| Data shown |

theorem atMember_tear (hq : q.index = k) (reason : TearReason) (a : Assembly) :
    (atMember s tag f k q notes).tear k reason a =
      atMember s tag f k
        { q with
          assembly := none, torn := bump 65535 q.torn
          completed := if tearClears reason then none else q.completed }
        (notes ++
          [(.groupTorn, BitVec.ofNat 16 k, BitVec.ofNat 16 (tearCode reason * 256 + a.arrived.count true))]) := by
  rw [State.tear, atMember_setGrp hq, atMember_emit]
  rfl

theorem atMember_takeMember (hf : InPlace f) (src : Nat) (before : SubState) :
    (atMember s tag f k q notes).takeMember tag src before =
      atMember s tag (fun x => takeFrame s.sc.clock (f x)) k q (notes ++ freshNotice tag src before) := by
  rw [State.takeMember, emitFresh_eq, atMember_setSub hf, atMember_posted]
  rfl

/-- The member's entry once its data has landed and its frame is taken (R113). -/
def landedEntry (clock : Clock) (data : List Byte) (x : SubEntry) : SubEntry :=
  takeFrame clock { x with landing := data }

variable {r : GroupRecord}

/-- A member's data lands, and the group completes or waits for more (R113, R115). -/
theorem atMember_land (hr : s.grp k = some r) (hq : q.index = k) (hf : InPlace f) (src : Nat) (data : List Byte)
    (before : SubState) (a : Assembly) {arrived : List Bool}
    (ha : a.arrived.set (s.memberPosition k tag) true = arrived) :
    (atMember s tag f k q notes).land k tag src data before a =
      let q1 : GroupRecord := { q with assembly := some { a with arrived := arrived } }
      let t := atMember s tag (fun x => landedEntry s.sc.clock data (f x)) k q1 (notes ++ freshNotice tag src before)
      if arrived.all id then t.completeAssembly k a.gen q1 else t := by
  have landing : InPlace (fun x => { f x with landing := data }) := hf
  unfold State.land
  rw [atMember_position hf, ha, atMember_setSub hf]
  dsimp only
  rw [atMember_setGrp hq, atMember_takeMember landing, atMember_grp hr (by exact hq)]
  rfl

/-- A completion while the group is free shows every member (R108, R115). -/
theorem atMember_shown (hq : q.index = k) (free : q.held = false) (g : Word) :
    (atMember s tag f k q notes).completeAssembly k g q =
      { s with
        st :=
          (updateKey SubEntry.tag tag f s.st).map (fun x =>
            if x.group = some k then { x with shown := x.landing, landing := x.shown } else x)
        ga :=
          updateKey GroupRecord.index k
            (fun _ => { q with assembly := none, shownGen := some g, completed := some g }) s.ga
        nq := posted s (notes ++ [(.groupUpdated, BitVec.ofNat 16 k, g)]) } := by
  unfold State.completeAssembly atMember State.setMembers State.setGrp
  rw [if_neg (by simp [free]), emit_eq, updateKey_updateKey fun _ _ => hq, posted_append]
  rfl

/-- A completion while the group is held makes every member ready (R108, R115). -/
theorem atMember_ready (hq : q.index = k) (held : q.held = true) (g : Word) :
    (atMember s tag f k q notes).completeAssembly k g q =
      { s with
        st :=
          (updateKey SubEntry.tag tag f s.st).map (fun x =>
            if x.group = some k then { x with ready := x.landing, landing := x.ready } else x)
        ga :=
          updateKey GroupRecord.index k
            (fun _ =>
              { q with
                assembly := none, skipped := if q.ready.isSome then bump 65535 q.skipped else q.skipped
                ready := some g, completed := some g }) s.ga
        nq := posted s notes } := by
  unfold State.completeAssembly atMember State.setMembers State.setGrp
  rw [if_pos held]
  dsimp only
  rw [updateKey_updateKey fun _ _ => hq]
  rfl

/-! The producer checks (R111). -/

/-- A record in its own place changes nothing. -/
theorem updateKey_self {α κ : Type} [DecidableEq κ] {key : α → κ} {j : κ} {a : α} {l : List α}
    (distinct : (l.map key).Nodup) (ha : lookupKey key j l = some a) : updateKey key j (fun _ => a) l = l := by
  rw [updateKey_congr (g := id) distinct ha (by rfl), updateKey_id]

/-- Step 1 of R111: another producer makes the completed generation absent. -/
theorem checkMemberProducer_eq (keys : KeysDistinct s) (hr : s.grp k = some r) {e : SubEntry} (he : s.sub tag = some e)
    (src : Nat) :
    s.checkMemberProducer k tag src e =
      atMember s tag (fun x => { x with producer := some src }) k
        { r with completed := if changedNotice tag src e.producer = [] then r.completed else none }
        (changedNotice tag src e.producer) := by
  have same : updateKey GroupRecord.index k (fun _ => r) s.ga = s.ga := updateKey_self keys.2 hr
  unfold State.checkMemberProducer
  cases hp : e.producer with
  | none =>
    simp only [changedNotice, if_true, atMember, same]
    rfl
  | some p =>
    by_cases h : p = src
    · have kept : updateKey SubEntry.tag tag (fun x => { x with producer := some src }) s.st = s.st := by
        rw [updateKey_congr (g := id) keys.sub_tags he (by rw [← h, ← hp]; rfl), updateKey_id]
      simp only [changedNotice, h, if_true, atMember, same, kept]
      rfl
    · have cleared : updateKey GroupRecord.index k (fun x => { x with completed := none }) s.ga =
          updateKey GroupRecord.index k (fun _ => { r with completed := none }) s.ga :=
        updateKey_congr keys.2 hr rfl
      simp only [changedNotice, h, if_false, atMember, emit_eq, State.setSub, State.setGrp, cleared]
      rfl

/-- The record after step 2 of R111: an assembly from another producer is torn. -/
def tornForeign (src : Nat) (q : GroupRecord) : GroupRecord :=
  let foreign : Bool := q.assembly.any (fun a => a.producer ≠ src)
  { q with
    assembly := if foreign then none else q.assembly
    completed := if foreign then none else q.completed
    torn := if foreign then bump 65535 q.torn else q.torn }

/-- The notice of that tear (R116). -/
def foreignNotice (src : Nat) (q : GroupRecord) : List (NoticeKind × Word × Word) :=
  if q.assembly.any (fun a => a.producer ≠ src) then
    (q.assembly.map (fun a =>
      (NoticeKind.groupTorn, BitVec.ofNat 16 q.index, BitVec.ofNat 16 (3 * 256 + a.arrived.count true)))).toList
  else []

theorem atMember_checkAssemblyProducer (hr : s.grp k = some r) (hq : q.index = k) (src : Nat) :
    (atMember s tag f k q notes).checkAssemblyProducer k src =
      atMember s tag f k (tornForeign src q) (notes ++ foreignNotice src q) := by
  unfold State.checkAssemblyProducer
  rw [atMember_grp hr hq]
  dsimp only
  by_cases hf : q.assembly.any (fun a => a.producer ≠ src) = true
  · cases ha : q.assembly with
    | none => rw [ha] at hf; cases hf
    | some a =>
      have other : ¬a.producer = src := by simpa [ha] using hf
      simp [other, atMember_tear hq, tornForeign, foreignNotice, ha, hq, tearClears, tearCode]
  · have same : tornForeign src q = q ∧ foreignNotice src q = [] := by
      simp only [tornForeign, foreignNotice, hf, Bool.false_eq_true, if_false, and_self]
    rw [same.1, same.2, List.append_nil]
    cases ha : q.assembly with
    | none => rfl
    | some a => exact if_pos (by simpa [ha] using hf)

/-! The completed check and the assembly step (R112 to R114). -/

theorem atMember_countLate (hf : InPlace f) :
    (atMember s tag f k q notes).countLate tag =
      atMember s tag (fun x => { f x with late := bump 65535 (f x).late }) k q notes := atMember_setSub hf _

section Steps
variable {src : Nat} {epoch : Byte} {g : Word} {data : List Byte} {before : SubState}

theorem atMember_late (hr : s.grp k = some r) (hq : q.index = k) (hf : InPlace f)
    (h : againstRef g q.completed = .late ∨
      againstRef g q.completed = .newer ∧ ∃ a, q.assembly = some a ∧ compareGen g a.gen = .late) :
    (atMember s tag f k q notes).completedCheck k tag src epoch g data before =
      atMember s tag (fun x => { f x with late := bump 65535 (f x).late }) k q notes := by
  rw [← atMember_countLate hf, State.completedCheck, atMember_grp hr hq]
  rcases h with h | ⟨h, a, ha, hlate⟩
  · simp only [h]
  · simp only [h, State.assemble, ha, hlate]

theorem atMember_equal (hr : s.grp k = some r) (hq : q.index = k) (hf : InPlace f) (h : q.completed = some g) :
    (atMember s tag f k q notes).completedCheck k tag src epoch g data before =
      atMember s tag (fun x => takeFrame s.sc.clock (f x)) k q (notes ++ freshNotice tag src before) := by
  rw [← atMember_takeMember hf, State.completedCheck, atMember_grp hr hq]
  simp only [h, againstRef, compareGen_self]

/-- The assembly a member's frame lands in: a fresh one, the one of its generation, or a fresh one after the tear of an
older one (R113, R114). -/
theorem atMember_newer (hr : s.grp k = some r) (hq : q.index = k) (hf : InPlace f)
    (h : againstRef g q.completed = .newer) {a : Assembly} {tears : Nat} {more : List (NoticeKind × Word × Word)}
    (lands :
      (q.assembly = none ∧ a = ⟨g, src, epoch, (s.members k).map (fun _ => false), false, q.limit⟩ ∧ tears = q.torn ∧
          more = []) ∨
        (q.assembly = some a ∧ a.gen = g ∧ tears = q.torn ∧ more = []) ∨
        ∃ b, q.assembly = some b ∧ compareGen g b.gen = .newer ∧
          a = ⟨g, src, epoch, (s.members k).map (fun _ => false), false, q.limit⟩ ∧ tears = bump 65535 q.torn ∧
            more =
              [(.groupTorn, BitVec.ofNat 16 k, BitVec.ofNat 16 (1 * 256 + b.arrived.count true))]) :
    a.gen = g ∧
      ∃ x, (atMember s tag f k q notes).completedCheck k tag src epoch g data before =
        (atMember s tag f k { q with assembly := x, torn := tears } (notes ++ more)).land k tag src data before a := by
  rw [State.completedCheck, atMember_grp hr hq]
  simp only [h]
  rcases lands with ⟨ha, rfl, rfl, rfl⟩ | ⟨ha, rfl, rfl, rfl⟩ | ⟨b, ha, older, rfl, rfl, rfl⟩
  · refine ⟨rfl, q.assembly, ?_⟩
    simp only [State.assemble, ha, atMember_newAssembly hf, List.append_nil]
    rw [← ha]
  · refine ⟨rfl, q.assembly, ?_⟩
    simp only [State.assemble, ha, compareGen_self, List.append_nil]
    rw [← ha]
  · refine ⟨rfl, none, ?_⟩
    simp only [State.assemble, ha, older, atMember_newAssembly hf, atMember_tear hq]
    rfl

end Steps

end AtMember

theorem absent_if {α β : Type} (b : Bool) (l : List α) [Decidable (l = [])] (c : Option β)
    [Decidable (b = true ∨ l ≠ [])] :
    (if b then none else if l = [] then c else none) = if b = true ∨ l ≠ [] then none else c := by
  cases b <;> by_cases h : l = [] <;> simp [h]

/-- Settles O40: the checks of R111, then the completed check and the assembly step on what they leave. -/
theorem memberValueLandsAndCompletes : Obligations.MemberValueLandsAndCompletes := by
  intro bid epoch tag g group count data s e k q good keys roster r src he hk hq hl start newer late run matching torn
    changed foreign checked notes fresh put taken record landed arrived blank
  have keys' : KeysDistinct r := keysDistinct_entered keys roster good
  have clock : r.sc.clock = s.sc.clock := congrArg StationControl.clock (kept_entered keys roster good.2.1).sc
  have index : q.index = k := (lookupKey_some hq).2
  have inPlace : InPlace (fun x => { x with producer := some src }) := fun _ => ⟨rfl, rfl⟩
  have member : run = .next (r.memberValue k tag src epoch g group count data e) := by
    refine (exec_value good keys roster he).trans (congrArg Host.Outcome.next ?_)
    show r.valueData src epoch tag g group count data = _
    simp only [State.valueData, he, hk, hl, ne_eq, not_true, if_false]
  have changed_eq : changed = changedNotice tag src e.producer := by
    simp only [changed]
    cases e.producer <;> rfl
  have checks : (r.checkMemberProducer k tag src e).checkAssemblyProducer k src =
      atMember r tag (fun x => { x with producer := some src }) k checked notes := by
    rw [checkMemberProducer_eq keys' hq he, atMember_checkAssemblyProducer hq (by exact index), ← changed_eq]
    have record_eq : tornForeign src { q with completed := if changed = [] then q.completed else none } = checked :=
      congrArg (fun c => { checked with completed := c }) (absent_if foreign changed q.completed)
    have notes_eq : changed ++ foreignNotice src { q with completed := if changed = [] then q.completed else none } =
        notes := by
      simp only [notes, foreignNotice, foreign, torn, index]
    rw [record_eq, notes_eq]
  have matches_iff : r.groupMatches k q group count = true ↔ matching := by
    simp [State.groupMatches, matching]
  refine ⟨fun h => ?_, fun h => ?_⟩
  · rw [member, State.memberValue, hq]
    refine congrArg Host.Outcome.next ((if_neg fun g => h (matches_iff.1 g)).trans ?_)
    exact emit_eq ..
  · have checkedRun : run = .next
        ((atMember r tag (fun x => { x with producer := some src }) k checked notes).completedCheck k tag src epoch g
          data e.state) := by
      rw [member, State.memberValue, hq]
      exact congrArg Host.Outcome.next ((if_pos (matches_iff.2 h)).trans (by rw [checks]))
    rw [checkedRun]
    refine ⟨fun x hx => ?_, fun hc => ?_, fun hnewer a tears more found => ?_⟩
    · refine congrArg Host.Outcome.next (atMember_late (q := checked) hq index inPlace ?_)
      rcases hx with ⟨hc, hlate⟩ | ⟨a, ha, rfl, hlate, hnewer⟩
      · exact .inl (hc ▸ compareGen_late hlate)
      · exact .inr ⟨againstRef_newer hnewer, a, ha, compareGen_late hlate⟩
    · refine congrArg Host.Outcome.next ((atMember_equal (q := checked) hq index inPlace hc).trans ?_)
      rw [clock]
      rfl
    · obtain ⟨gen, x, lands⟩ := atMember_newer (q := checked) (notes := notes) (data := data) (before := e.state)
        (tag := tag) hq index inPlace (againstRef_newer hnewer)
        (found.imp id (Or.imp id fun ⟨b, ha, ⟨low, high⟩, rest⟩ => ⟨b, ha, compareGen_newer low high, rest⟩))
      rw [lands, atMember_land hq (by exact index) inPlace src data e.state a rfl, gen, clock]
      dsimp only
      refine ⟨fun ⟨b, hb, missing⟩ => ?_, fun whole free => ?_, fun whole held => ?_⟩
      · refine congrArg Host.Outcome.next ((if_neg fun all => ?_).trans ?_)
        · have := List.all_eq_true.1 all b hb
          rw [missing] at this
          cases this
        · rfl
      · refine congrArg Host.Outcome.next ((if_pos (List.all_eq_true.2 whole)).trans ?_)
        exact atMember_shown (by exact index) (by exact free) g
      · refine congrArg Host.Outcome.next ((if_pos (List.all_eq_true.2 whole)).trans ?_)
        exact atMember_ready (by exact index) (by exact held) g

| Problem requirements |
Write out the listing exactly from its first line to the line containing "assembly := none, torn". Both of those lines belong in the answer.

| Solution for this exercise |
theorem atMember_tear (hq : q.index = k) (reason : TearReason) (a : Assembly) :
    (atMember s tag f k q notes).tear k reason a =
      atMember s tag f k
        { q with
          assembly := none, torn := bump 65535 q.torn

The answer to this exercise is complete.